Siamo nati con questo fardello ma possiamo liberarcene.

La vita spirituale consiste proprio nel vedere noi stessi alla luce di Dio e, in questa prospettiva, chiamare ciò che ci allontana dal Signore con il proprio nome.

Il peccato esiste. Non è un’invenzione dei preti ma è la consapevolezza che l’uomo, creato per essere un capolavoro, spesso gioca male la sua libertà e si allontana dal progetto che Dio ha su di lui, accontentandosi.

Il peccato non è la trasgressione di una legge ma il fallimento di un obiettivo: quello di diventare come Dio ci ha immaginato.

Le indicazioni che Dio ci ha donato nella Rivelazione e nella legge morale ci permettono di vigilare sul nostro percorso, di capire cosa è bene e cosa è male, di impegnarci con intelligenza a perseguire il bene.

Il peccato quindi è male, PERCHÉ CI FA DEL MALE.

Al tempo di Gesù si pensava, erroneamente, che la malattia fosse la punizione divina per un peccato commesso.

Non è certamente così: ma il peccato può provocare una paralisi dell’anima profonda quanto una paralisi del corpo.

Progressivamente, se non agiamo, perseverando nell’errore ci blocchiamo, disimpariamo ad amare, ci paralizziamo nella fede e nella speranza.

Ne discende che, se non siamo nella Grazia di Dio, non siamo più capaci di perdonare.

La novità delle relazioni cristiane e anche la fatica, sta proprio nel saper perdonare agli altri.

È una bellezza rivoluzionaria nelle relazioni ma anche la dimensione più difficile del cristianesimo.

È difficile perdonare soprattutto quando non ci si sente apprezzati o addirittura quando siamo colpiti da piccoli o grandi travisamenti o tradimenti.

Ma se si fa l’esperienza costante del perdono di Dio nei nostri confronti non ci si può esimere dall’affrontare la difficile ma liberante ARTE DEL PERDONO.

È proprio per questo che la nuova traduzione della Bibbia che riporta il “Padre nostro”, ha aggiunto quella congiunzione coordinante che rafforza il rapporto con l’elemento precedente:

  • “E rimetti a noi i nostri debiti come ANCHE noi li rimettiamo ai nostri debitori” (Mt 6,12).

È un’aggiunta di fedeltà al testo e nello stesso tempo un rafforzativo che ci richiama, non solo linguisticamente, ad un impegno preciso.

Quindi se ci riconosciamo peccatori e facciamo l’esperienza di un incontro sacramentale vero con il perdono di Dio nella confessione, non dico che ci verrà automatico ma senz’altro ci verrà facilitato, perdonare gli altri.

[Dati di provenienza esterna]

-- ==== Sys2Proof/Proofs/RingAndQueueLaws.lean ====
section
/-! The law of the ring (R146) and the law of the queue (R162): what each operation of CR leaves of the ring, what each
operation of CP leaves of the queue, and that every move keeps both. -/

namespace Sys2Proof.Machine

/-! ## The ring -/

/-- A sample recorded: the ring stays within its records and its numbers rise, since only a number above the newest is
recorded. -/
theorem appendRecord_lawful {l : List CaptureRecord} (x : Sample) (hl : l.length ≤ 4096)
    (rising : l.Pairwise fun a b => a.number < b.number) :
    (appendRecord l x).length ≤ 4096 ∧ (appendRecord l x).Pairwise fun a b => a.number < b.number := by
  unfold appendRecord
  split
  · next above =>
    have below : ∀ a ∈ l, a.number < x.number := by
      intro a ha
      obtain ⟨l', last, rfl⟩ := List.eq_nil_or_concat l |>.resolve_left (List.ne_nil_of_mem ha)
      have newest : last.number < x.number := above _ (by simp [newestNumber])
      rw [List.concat_eq_append, List.pairwise_append] at rising
      rcases List.mem_append.1 (List.concat_eq_append ▸ ha) with h | h
      · exact (rising.2.2 a h last (by simp)).trans newest
      · rw [List.mem_singleton.1 h]; exact newest
    have kept : (if l.length < Config.ringRecords then l else l.drop 1).Sublist l := by
      split
      · exact .refl _
      · exact List.drop_sublist _ _
    refine ⟨?_, List.pairwise_append.2 ⟨rising.sublist kept, List.pairwise_singleton _ _, ?_⟩⟩
    · split <;> simp_all [Config.ringRecords] <;> omega
    · intro a ha b hb
      rw [List.mem_singleton.1 hb]
      exact below a (kept.subset ha)
  · exact ⟨hl, rising⟩

theorem CrDesk.hold_ring (d : CrDesk) : d.hold.cr.ring = d.cr.ring := rfl

theorem CrDesk.trigger_ring (d : CrDesk) (t : Trigger) : (d.trigger t).cr.ring = d.cr.ring := by
  unfold CrDesk.trigger
  simp only
  split <;> rfl

/-- What a move of CR leaves in the ring. -/
inductive RingChange (l : List CaptureRecord) : List CaptureRecord → Prop
  | same : RingChange l l
  | emptied : RingChange l []
  | recorded (x : Sample) : RingChange l (appendRecord l x)
  | drained (n : Nat) : RingChange l (l.drop n)

theorem CrMove.ringChange {o : Option Instr} {d e : CrDesk} (h : CrMove d o e) : RingChange d.cr.ring e.cr.ring := by
  cases h with
  | set tag enable post mask => exact .emptied
  | rearm tag => exact .emptied
  | consoleTrigger tag =>
    unfold CrDesk.takeConsoleTrigger
    split
    · split
      · simp only [CrDesk.reply, CrDesk.trigger_ring]; exact .same
      · exact .same
    · exact .same
  | drain tag count =>
    unfold CrDesk.takeDrain
    split
    · split
      · exact .same
      · exact .drained _
    · exact .same
  | sample x rest h =>
    unfold CrDesk.takeSample
    split
    · exact .same
    · exact .same
    · exact .recorded x
    · simp only
      split
      · exact .recorded x
      · exact .recorded x
  | trigger b t rest h =>
    unfold CrDesk.takeTrigger
    split
    · rw [CrDesk.trigger_ring]; exact .same
    · exact .same

theorem Cr.lawfulRing_of_change {c c' : Cr} (h : RingChange c.ring c'.ring) (hc : c.LawfulRing) : c'.LawfulRing := by
  obtain ⟨hl, rising⟩ := hc
  unfold Cr.LawfulRing
  generalize c'.ring = l' at h ⊢
  cases h with
  | same => exact ⟨hl, rising⟩
  | emptied => simp
  | recorded x => exact appendRecord_lawful x hl rising
  | drained n => exact ⟨(List.drop_sublist n _).length_le.trans hl, rising.sublist (List.drop_sublist ..)⟩

/-- Every move of another block leaves CR as it is. -/
theorem State.Act.cr_or {o : Option Instr} {s t : State} (h : s.Act o t) :
    t.cr = s.cr ∨ ∃ d, CrMove ⟨s.cr, s.paths⟩ o d ∧ t.cr = d.cr := by
  cases h with
  | cr d h => exact .inr ⟨d, h, by simp⟩
  | _ => exact .inl rfl

/-! ## The queue -/

/-- The items of CP that the law of the queue speaks of. -/
def Cp.queueItems (c : Cp) : List Report × Option Nat × Bool := (c.queue, c.lastStreamed, c.transmitting)

theorem Cp.lawfulQueue_congr {c c' : Cp} (h : c'.queueItems = c.queueItems) : c'.LawfulQueue ↔ c.LawfulQueue := by
  simp only [Cp.queueItems, Prod.mk.injEq] at h
  obtain ⟨queue, streamed, transmitting⟩ := h
  simp only [Cp.LawfulQueue, queue, streamed, transmitting]

theorem sampleNumbers_append (a b : List Report) : sampleNumbers (a ++ b) = sampleNumbers a ++ sampleNumbers b := by
  induction a with
  | nil => rfl
  | cons r rs ih => cases r <;> simp [sampleNumbers, ih]

theorem sampleNumbers_of_not_sample {r : Report} (h : r.isSample = false) : sampleNumbers [r] = [] := by
  cases r with
  | sample x => simp [Report.isSample] at h
  | _ => rfl

theorem sampleNumbers_sublist {a b : List Report} (h : a.Sublist b) : (sampleNumbers a).Sublist (sampleNumbers b) := by
  induction h with
  | slnil => exact .refl _
  | cons r _ ih => cases r <;> simp [sampleNumbers, ih]
  | cons_cons r _ ih => cases r <;> simp [sampleNumbers, ih]

/-- Reports may leave the queue, when none is then in transmission without a place. -/
theorem Cp.LawfulQueue.sublist {c c' : Cp} (h : c.LawfulQueue) (queue : c'.queue.Sublist c.queue)
    (streamed : c'.lastStreamed = c.lastStreamed) (transmitting : c'.transmitting = true → c'.queue ≠ []) : c'.LawfulQueue := by
  obtain ⟨room, rising, below, _⟩ := h
  have numbers := sampleNumbers_sublist queue
  exact ⟨queue.length_le.trans room, rising.sublist numbers,
    fun n hn => streamed ▸ below n (numbers.subset hn), transmitting⟩

/-- An Event or Reply Report is added behind what it leaves of the queue. -/
theorem Cp.LawfulQueue.added {c c' : Cp} {l : List Report} {r : Report} (h : c.LawfulQueue) (hl : l.Sublist c.queue)
    (room : l.length < 64) (hr : r.isSample = false) (queue : c'.queue = l ++ [r])
    (streamed : c'.lastStreamed = c.lastStreamed) : c'.LawfulQueue := by
  obtain ⟨_, rising, below, _⟩ := h
  have numbers : sampleNumbers c'.queue = sampleNumbers l := by
    rw [queue, sampleNumbers_append, sampleNumbers_of_not_sample hr, List.append_nil]
  have sub := sampleNumbers_sublist hl
  refine ⟨by rw [queue, List.length_append]; exact room, ?_, ?_, fun _ => by simp [queue]⟩
  · rw [numbers]; exact rising.sublist sub
  · rw [numbers, streamed]; exact fun n hn => below n (sub.subset hn)

/-- R162's table leaves a place for the report it accepts. -/
theorem Cp.queued_of_lawful {c : Cp} (h : c.LawfulQueue) {r : Report} {q : List Report} (hq : c.queued r = some q) :
    ∃ l, q = l ++ [r] ∧ l.Sublist c.queue ∧ l.length < 64 := by
  unfold Cp.queued at hq
  generalize (if c.transmitting = true then 1 else 0) = sent at hq
  simp only at hq
  split at hq
  · next room => exact ⟨c.queue, (Option.some.inj hq).symm, .refl _, room⟩
  split at hq
  · next some_sample =>
    refine ⟨_, (Option.some.inj hq).symm, ?_, ?_⟩
    · conv => rhs; rw [← List.take_append_drop sent c.queue]
      exact List.Sublist.append (.refl _) List.eraseP_sublist
    · have lengths := congrArg List.length (List.take_append_drop sent c.queue)
      have erased := List.length_eraseP (p := Report.isSample) (l := c.queue.drop sent)
      rw [if_pos some_sample] at erased
      have some_left : 0 < (c.queue.drop sent).length := by
        obtain ⟨r, hr, _⟩ := List.any_eq_true.1 some_sample
        exact List.length_pos_of_mem hr
      rw [List.length_append] at lengths ⊢
      have := h.1
      omega
  · cases hq

@[simp] theorem Cp.begun_queue (c : Cp) : c.begun.queue = c.queue := rfl
@[simp] theorem Cp.begun_lastStreamed (c : Cp) : c.begun.lastStreamed = c.lastStreamed := rfl

/-- A report is started only with one in the queue. -/
theorem Cp.LawfulQueue.begun {c : Cp} (h : c.LawfulQueue) : c.begun.LawfulQueue := by
  refine h.sublist (.refl _) rfl fun ht => ?_
  simp only [Cp.begun, Bool.or_eq_true, Bool.and_eq_true, decide_eq_true_eq] at ht
  rcases ht with ht | ht
  · exact h.2.2.2 ht
  · exact ht.2

@[simp] theorem Cp.raised_queueItems (c : Cp) (f : BitVec 11) : (c.raised f).queueItems = c.queueItems := by
  simp [Cp.queueItems]

@[simp] theorem Cp.settled_queueItems (c : Cp) : c.settled.queueItems = c.queueItems := rfl

theorem Cp.LawfulQueue.lost {c : Cp} (h : c.LawfulQueue) : c.lost.LawfulQueue :=
  (lawfulQueue_congr (Cp.raised_queueItems { c with lossMark := true } 512)).2 h

theorem Cp.LawfulQueue.replied {c : Cp} (h : c.LawfulQueue) (r : Reply) : (c.replied r).LawfulQueue := by
  unfold Cp.replied
  split
  · next q hq =>
    obtain ⟨l, rfl, hl, room⟩ := Cp.queued_of_lawful h hq
    exact (h.added (c' := { c with queue := l ++ [.reply r] }) hl room rfl rfl rfl).begun
  · exact h.lost

theorem Cp.LawfulQueue.told {c : Cp} (h : c.LawfulQueue) (e : Event) (f : BitVec 11) (n : Option Nat) :
    (c.told e f n).LawfulQueue := by
  have hf : (c.raised f).LawfulQueue := (lawfulQueue_congr (Cp.raised_queueItems ..)).2 h
  unfold Cp.told
  simp only
  split
  · next q hq =>
    obtain ⟨l, rfl, hl, room⟩ := Cp.queued_of_lawful hf hq
    exact (hf.added (c' := { c.raised f with queue := l ++ [.event e n c.lossMark], lossMark := false })
      hl room rfl rfl rfl).begun
  · exact hf.lost

@[simp] theorem Cp.counted_queueItems (c : Cp) (l : Link) : (c.counted l).queueItems = c.queueItems := by cases l <;> rfl

theorem Cp.LawfulQueue.linkErrorTaken {c : Cp} (h : c.LawfulQueue) (l : Link) : (c.linkErrorTaken l).LawfulQueue := by
  have hc : (c.counted l).LawfulQueue := (lawfulQueue_congr (Cp.counted_queueItems ..)).2 h
  unfold Cp.linkErrorTaken
  simp only
  split
  · exact hc
  · exact hc.told _ _ _

/-- A Sample Report goes behind those in the queue, all of numbers below its own. -/
theorem Cp.LawfulQueue.takeSample {c : Cp} (h : c.LawfulQueue) (x : Sample) : (c.takeSample x).LawfulQueue := by
  rw [Cp.takeSample_eq_ite]
  split
  · next streams =>
    obtain ⟨_, _, room, newest⟩ := streams
    obtain ⟨_, rising, below, _⟩ := h
    refine Cp.LawfulQueue.begun ⟨?_, ?_, ?_, fun _ => by simp⟩
    · simp only [List.length_append, List.length_singleton]; omega
    · rw [sampleNumbers_append, List.pairwise_append]
      refine ⟨rising, List.pairwise_singleton _ _, fun n hn k hk => ?_⟩
      obtain ⟨m, hm, le⟩ := below n hn
      rw [List.mem_singleton.1 hk]
      exact lt_of_le_of_lt le (newest m hm)
    · intro n hn
      refine ⟨_, rfl, ?_⟩
      rw [sampleNumbers_append] at hn
      rcases List.mem_append.1 hn with hn | hn
      · obtain ⟨m, hm, le⟩ := below n hn
        exact le.trans (newest m hm).le
      · exact (List.mem_singleton.1 hn).le
  · exact h

theorem CpChange.lawfulQueue {c c' : Cp} (m : CpChange c c') (h : c.LawfulQueue) : c'.LawfulQueue := by
  cases m with
  | answer r => rw [Cp.offerReply_eq_replied]; exact h.replied r
  | linkError l => rw [Cp.takeLinkError_eq]; exact h.linkErrorTaken l
  | hold => exact h
  | go =>
    rw [Cp.takeGo, Cp.startTransmission_eq_begun]
    exact Cp.LawfulQueue.begun (c := { c with hold := .go }) h
  | endPulse => unfold Cp.endPulse; split <;> exact h
  | stream tag enable n =>
    rw [Cp.takeStreamSet, Cp.offerReply_eq_replied]
    exact Cp.LawfulQueue.replied (c := { c with stream := enable, decimation := decimationOf n }) h _
  | clear tag flags =>
    unfold Cp.takeClear
    split
    · rw [Cp.offerReply_eq_replied]; exact h.replied _
    · next f _ =>
      rw [Cp.offerReply_eq_replied]
      exact Cp.LawfulQueue.replied (by rw [Cp.clearSet_eq]; exact h) _
  | mask tag flags =>
    unfold Cp.takeMaskSet
    split
    · rw [Cp.offerReply_eq_replied]; exact h.replied _
    · next m _ =>
      rw [Cp.offerReply_eq_replied]
      exact Cp.LawfulQueue.replied (by rw [Cp.setMask, Cp.settlePin_eq_settled]; exact h) _
  | mode tag mode =>
    unfold Cp.takeAttnMode
    split
    · rw [Cp.offerReply_eq_replied]; exact h.replied _
    · next m _ =>
      rw [Cp.offerReply_eq_replied]
      exact Cp.LawfulQueue.replied (by rw [Cp.setMode, Cp.settlePin_eq_settled]; exact h) _

theorem CpMove.lawfulQueue {o : Option Instr} {d e : CpDesk} (m : CpMove d o e) (h : d.cp.LawfulQueue) : e.cp.LawfulQueue := by
  cases m with
  | frontError => exact CpChange.lawfulQueue (.linkError _) h
  | driveError => exact CpChange.lawfulQueue (.linkError _) h
  | storeState x rest _ => exact h
  | motion n rest _ => exact h
  | ext n rest _ => exact h
  | capture n rest _ => exact h
  | event b e rest _ => simp only [Cp.takeEvent_eq_told]; exact h.told _ _ _
  | reply b r rest _ => exact CpChange.lawfulQueue (.answer r) h
  | transmitted =>
    unfold CpDesk.finishReport
    split
    · next r rest _ queue =>
      simp only [Cp.startTransmission_eq_begun]
      refine (h.sublist (c' := { d.cp with queue := rest, transmitting := false }) ?_ rfl (by simp)).begun
      rw [queue]
      exact List.sublist_cons_self r rest
    · exact h
  | sample x rest _ => exact h.takeSample x

/-- Every move of another block leaves CP as it is. -/
theorem State.Act.cp_or {o : Option Instr} {s t : State} (h : s.Act o t) :
    t.cp = s.cp ∨ CpChange s.cp t.cp ∨ ∃ d, CpMove ⟨s.cp, s.paths, s.consoleLine⟩ o d ∧ t.cp = d.cp := by
  cases h with
  | cp d h => exact .inr (.inr ⟨d, h, rfl⟩)
  | cpOwn c h => exact .inr (.inl h)
  | _ => exact .inl rfl

end Sys2Proof.Machine

open Sys2Proof.Machine

/-- Settles O5: the moves of CR keep the law of the ring (`CrMove.ringChange`), those of CP the law of the queue, and no other
block touches either. -/
theorem stepKeepsLawsOfRingAndQueue : Obligations.StepKeepsLawsOfRingAndQueue := by
  constructor
  · intro s t hs h
    refine step_keeps (P := fun s => s.cr.LawfulRing) (fun _ _ h => h) ?reset ?act hs h
    case reset => exact fun _ => ⟨Nat.zero_le _, .nil⟩
    case act =>
      intro o s t act hs
      rcases act.cr_or with same | ⟨d, move, hd⟩
      · rwa [same]
      · rw [hd]; exact Cr.lawfulRing_of_change move.ringChange hs
  · intro s t hs h
    refine step_keeps (P := fun s => s.cp.LawfulQueue) (fun _ _ h => h) ?reset ?act hs h
    case reset => exact fun _ => ⟨Nat.zero_le _, .nil, fun _ h => absurd h List.not_mem_nil, fun h => absurd h Bool.false_ne_true⟩
    case act =>
      intro o s t act hs
      rcases act.cp_or with same | change | ⟨d, move, hd⟩
      · rwa [same]
      · exact change.lawfulQueue hs
      · rw [hd]; exact move.lawfulQueue hs
end

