-- ==== Sys2Proof/Proofs/ResultOrderLaw.lean ====
section
/-! The law of result order (R129): every operation of TE leaves the forces of the results, of the peak and of the pre-break
candidate in order, because each is the force of a sample taken after Fm has followed it. -/

namespace Sys2Proof.Machine

/-! ## What the law speaks of -/

/-- The result points of a record. -/
def Results.points (r : Results) : Option SourcePoint × Option Point × Option Point × Option SourcePoint × Option BreakRecord :=
  (r.reH, r.reL, r.fm, r.rp, r.brk)

theorem Results.ordered_congr {r r' : Results} (h : r'.points = r.points) : r'.Ordered ↔ r.Ordered := by
  simp only [Results.points, Prod.mk.injEq] at h
  obtain ⟨reH, reL, fm, rp, brk⟩ := h
  simp only [Results.Ordered, reH, reL, fm, rp, brk]

theorem Results.cleared_ordered (label : Option (List Byte)) (s0 : Int) : (Results.cleared label s0).Ordered := by
  simp [Results.Ordered, Results.cleared]

/-- What the working record and the detectors have of the law. -/
structure Te.WorkingOrder (t : Te) : Prop where
  ordered : t.working.Ordered
  peak : ∀ p ∈ t.peak, ∃ m, t.working.fm = some m ∧ p.force ≤ m.force
  candidate : ∀ c ∈ t.candidate, ∃ m, t.working.fm = some m ∧ c.force ≤ m.force
  seeking : t.yieldState = .seeking → t.working.reH = none ∧ t.working.reL = none

theorem Te.lawfulOrder_iff (t : Te) : t.LawfulOrder ↔ t.WorkingOrder ∧ t.published.Ordered :=
  ⟨fun ⟨ordered, published, peak, candidate, seeking⟩ => ⟨⟨ordered, peak, candidate, seeking⟩, published⟩,
    fun ⟨⟨ordered, peak, candidate, seeking⟩, published⟩ => ⟨ordered, published, peak, candidate, seeking⟩⟩

/-- What `WorkingOrder` speaks of. -/
def Te.orderItems (t : Te) :
    (Option SourcePoint × Option Point × Option Point × Option SourcePoint × Option BreakRecord) × Option SourcePoint ×
      Option Point × YieldState :=
  (t.working.points, t.peak, t.candidate, t.yieldState)

theorem Te.WorkingOrder.congr {t t' : Te} (h : t.WorkingOrder) (items : t'.orderItems = t.orderItems) : t'.WorkingOrder := by
  simp only [Te.orderItems, Prod.mk.injEq] at items
  obtain ⟨points, peak, candidate, state⟩ := items
  have ordered := (Results.ordered_congr points).2 h.ordered
  simp only [Results.points, Prod.mk.injEq] at points
  obtain ⟨reH, reL, fm, -⟩ := points
  exact ⟨ordered, by simpa only [peak, fm] using h.peak, by simpa only [candidate, fm] using h.candidate,
    by simpa only [state, reH, reL] using h.seeking⟩

/-- A sample judged after stage 1: Fm has followed it. -/
structure Te.OrderOn (t : Te) (x : Sample) : Prop extends t.WorkingOrder where
  reached : ∃ m, t.working.fm = some m ∧ x.force ≤ m.force
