-- ==== Sys2Proof/Proofs/DriveFrameLaw.lean ====
section
/-! The law of enable (R90): a Drive Frame goes out with each sample that MS takes, and with nothing else. -/

namespace Sys2Proof.Machine

theorem MsLoading.line_eq {o : Option Instr} {d e : MsDesk} (h : MsLoading d o e) : e.line = d.line := by
  cases h with
  | program tag l =>
    unfold MsDesk.takeProgram
    split
    · rfl
    · split
      · rfl
      · split <;> rfl
  | calLoad tag l => unfold MsDesk.takeCalLoad; split <;> rfl
  | evalLoad tag l => unfold MsDesk.takeEvalLoad; split <;> rfl
  | outcome b => cases b <;> simp only [MsDesk.takeOutcome] <;> split <;> rfl
  | summary => unfold MsDesk.takeSummary; split <;> rfl

theorem MsMove.line_eq {o : Option Instr} {d e : MsDesk} (h : MsMove d o e) : e.line = d.line := by
  rcases h.loading_or_outline with loading | kept
  · exact loading.line_eq
  · exact congrArg MsOutline.line kept

/-- No move but the taking of a sample by MS sends a Drive Frame. -/
theorem State.Act.driveLine_eq {o : Option Instr} {s t : State} (h : s.Act o t) (ho : o ≠ some .conditionedSampleAtMs) :
    t.driveLine = s.driveLine := by
  cases h with
  | ms d h => exact (State.onMs_driveLine s fun _ => d).trans h.line_eq
  | msSample x rest _ => exact absurd rfl ho
  | _ => rfl

theorem State.Effect.driveLine_eq {c : Instr} {s t : State} (h : State.Effect c s t) (hc : c ≠ .conditionedSampleAtMs) :
    t.driveLine = s.driveLine := by
  rcases h.acts_or_taking with row | taking
  · clear h
    induction row with
    | refl => rfl
    | tail _ last ih => exact (last.driveLine_eq (by simp)).trans ih
  · exact taking.driveLine_eq (by simpa using hc)

theorem MotionState.enables_eq (m : MotionState) :
    m.enables = decide (m = .jogging ∨ m = .armed ∨ m = .running ∨ m = .paused ∨ m = .stopped) := by
  cases m <;> rfl

/-- The Drive Frame of a sample: its sequence, round(D) saturated, and the enable by the state MS then stands in. -/
theorem MsDesk.sendFrame_line (d : MsDesk) (x : Sample) :
    (d.sendFrame x).line = d.line ++
      [driveFrame x.seq (max (-2147483648) (min 2147483647 (roundDiv (d.sendFrame x).ms.demand 4294967296)))
        (decide ((d.sendFrame x).ms.state = .jogging ∨ (d.sendFrame x).ms.state = .armed ∨ (d.sendFrame x).ms.state = .running ∨
          (d.sendFrame x).ms.state = .paused ∨ (d.sendFrame x).ms.state = .stopped))] := by
  rw [← MotionState.enables_eq]
  rfl

theorem MsDesk.takeSample_line (d : MsDesk) (x : Sample) :
    (d.takeSample x).line = d.line ++
      [driveFrame x.seq (max (-2147483648) (min 2147483647 (roundDiv (d.takeSample x).ms.demand 4294967296)))
        (decide ((d.takeSample x).ms.state = .jogging ∨ (d.takeSample x).ms.state = .armed ∨
          (d.takeSample x).ms.state = .running ∨ (d.takeSample x).ms.state = .paused ∨ (d.takeSample x).ms.state = .stopped))] := by
  rw [d.takeSample_eq x, MsDesk.sendFrame_line]
  congr 1
  exact congrArg MsOutline.line (MsDesk.outline_actsOnSample _ x)

end Sys2Proof.Machine

open Sys2Proof.Machine

/-- Settles O10: no other move changes the Drive Frames sent (`State.Act.driveLine_eq`), and a sample's frame goes out last
(`MsDesk.takeSample_line`). -/
theorem driveFramesOnlyOnSamplesWithLawfulEnable : Obligations.DriveFramesOnlyOnSamplesWithLawfulEnable := by
  intro s t h
  refine ⟨fun front => ?_, fun front none => ?_, fun x rest front sample => ?_⟩
  · rcases step_inversion h with ⟨_, rfl⟩ | ⟨c, rest, pending, ⟨_, rfl⟩ | ⟨_, e⟩⟩
    · rfl
    · rfl
    · exact e.driveLine_eq fun hc => front (by rw [pending, hc]; rfl)
  · obtain ⟨queue, pending⟩ := List.head?_eq_some_iff.1 front
    simp only [step, pending, exec, execConditionedSampleAtMs, none] at h
    cases h
    rfl
  · obtain ⟨queue, pending⟩ := List.head?_eq_some_iff.1 front
    simp only [step, pending, exec, execConditionedSampleAtMs, sample] at h
    cases h
    exact MsDesk.takeSample_line _ x
end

In un testo attribuito a Raoul Follereau, o ad un Anonimo fiammingo del XIV secolo, è detto:

“Cristo non ha mani, ha soltanto le nostre mani per fare il suo lavoro oggi.

Cristo non ha piedi, ha soltanto i nostri piedi per guidare gli uomini sui suoi sentieri.

Cristo non ha labbra, ha soltanto le nostre labbra per narrare di sé agli uomini di oggi.

Cristo non ha mezzi, ha soltanto il nostro aiuto per condurre a sé gli uomini.

Noi siamo l’unica Bibbia che i popoli leggono ancora, siamo l’ultimo messaggio di Dio scritto in opere e parole”.

Ragioniamoci sopra…

Sia Lodato Gesù, il Cristo!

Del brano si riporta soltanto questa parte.